> [PROBLEM REQUIREMENTS] Among the lines of the records below, count those with the word "refuseDemand". Reply with that number alone.

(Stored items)
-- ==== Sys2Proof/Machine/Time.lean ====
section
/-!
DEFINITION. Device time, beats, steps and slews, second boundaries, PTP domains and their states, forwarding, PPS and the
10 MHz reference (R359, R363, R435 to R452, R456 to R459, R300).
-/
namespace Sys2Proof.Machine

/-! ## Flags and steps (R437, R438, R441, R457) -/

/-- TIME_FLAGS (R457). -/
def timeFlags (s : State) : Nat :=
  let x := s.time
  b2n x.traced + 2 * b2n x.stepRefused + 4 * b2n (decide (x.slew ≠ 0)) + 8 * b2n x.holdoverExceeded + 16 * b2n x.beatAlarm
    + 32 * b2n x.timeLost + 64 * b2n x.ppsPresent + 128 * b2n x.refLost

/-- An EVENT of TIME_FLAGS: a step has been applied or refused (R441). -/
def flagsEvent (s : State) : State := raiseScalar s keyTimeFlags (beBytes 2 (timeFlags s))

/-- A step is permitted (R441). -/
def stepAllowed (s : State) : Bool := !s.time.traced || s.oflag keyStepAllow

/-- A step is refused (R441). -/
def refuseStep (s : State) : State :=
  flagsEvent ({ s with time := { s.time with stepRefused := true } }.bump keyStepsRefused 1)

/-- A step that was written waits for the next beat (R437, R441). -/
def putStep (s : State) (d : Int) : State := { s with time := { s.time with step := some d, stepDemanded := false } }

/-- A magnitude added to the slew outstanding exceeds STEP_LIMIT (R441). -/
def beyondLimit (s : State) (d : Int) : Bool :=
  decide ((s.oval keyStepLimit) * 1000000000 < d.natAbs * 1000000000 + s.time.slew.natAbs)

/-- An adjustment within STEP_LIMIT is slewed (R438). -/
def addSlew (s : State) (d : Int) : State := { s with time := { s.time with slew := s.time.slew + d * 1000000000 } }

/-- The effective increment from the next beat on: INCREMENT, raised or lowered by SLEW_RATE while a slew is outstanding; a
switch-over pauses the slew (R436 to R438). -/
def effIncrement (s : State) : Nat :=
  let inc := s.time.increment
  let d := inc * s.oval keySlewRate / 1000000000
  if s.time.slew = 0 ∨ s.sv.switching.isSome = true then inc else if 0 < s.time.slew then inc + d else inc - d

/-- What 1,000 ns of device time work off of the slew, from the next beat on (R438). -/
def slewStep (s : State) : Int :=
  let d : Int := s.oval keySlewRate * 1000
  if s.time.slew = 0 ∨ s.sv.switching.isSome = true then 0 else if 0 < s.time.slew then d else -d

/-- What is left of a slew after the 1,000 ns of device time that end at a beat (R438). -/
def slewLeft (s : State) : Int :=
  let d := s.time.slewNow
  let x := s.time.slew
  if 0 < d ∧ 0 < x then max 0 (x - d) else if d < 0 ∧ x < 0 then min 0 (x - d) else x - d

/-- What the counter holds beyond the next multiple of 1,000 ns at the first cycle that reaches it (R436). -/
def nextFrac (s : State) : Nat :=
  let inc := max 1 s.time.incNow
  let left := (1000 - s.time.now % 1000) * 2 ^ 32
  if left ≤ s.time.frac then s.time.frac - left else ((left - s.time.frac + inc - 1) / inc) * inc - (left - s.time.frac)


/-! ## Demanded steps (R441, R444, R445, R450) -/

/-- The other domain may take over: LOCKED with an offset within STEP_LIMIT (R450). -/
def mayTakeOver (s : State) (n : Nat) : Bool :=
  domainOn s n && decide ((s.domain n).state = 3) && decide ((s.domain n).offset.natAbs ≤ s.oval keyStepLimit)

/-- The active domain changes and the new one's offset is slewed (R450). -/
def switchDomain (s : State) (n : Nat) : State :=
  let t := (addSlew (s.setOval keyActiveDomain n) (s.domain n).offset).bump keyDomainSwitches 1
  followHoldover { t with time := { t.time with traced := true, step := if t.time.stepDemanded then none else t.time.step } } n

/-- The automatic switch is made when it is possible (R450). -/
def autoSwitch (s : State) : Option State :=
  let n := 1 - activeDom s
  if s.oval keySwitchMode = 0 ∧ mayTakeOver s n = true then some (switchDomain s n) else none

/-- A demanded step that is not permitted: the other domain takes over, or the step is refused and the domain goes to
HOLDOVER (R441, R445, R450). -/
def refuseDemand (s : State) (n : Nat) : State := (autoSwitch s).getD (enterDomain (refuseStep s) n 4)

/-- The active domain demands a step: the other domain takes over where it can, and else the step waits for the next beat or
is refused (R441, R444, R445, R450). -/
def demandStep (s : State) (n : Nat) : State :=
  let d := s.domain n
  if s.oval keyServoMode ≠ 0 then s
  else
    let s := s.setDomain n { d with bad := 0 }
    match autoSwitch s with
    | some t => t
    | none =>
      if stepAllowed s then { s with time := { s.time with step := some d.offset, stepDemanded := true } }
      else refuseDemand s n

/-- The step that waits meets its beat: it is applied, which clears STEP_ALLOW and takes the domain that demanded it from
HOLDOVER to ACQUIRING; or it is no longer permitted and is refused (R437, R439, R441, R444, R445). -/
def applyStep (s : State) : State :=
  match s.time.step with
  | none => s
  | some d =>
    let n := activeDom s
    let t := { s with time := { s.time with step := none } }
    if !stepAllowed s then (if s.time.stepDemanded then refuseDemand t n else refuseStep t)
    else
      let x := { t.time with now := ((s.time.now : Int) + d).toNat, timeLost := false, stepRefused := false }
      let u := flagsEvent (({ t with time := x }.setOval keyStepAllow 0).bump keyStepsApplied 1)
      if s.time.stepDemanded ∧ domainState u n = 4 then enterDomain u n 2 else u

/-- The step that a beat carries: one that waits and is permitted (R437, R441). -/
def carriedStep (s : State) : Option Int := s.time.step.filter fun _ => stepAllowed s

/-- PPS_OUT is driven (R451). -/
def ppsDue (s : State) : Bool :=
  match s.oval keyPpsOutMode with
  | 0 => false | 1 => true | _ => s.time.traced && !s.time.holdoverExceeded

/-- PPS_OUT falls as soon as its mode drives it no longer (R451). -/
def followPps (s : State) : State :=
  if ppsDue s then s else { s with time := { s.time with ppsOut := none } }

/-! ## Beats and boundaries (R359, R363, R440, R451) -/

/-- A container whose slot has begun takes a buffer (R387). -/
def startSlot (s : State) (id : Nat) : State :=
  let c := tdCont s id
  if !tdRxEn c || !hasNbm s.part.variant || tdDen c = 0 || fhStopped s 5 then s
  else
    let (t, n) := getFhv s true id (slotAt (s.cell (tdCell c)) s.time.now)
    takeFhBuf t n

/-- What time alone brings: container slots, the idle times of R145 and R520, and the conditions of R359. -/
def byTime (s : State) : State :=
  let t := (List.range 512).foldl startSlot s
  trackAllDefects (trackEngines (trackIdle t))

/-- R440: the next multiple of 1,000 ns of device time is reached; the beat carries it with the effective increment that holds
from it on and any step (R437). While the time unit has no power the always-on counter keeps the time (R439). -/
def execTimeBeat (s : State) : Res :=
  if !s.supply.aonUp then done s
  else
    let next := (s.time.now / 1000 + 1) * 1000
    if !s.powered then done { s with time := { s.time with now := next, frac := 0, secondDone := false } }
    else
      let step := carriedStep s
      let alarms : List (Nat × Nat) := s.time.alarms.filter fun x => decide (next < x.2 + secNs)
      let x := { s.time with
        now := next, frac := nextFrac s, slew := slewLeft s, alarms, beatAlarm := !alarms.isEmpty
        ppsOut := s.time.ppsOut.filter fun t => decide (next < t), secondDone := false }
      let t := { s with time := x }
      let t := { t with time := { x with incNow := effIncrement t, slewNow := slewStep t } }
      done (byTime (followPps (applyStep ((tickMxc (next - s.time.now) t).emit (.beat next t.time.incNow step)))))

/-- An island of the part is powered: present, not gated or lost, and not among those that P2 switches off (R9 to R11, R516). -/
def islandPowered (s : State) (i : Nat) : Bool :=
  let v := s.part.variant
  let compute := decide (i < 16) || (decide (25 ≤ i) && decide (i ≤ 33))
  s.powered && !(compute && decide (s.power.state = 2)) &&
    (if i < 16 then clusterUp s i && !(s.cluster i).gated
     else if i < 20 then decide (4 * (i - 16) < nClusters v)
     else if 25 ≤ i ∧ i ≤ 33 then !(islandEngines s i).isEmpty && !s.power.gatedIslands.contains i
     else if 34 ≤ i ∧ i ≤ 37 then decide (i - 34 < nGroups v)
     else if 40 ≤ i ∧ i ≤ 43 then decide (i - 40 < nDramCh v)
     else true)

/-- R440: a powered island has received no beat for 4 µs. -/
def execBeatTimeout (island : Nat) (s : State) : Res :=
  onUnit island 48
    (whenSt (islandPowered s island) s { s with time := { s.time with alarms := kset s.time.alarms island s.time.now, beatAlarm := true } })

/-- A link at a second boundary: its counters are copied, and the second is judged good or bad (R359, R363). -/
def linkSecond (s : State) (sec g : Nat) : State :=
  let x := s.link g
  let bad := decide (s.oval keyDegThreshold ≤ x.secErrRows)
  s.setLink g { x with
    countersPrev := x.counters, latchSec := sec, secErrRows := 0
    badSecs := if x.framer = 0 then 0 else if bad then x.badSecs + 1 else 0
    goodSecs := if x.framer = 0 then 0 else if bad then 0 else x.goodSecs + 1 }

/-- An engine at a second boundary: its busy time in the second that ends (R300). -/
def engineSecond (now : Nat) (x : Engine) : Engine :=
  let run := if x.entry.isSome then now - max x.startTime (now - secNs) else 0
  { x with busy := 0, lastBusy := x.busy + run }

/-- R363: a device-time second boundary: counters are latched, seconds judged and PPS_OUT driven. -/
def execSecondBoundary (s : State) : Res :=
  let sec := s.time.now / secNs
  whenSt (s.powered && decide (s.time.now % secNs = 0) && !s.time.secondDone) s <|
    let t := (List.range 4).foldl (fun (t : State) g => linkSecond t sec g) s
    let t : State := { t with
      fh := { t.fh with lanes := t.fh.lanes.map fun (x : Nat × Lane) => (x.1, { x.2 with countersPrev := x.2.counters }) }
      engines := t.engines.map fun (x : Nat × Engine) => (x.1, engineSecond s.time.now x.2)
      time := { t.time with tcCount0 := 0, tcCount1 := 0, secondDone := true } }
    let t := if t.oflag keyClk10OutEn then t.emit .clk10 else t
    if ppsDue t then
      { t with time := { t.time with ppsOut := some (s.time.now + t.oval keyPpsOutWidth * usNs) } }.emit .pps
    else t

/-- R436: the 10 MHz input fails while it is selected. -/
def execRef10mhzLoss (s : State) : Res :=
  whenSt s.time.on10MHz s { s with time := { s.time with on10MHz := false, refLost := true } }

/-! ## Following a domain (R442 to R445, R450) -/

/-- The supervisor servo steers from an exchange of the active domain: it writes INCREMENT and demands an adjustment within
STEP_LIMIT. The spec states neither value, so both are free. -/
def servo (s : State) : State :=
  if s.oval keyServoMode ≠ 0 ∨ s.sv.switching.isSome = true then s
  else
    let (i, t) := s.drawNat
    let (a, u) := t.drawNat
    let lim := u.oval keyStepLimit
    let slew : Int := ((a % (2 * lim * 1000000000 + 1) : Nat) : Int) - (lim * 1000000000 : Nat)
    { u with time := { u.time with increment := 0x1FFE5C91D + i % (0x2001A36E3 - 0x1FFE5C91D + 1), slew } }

> [SOLUTION TO THIS EXERCISE] 3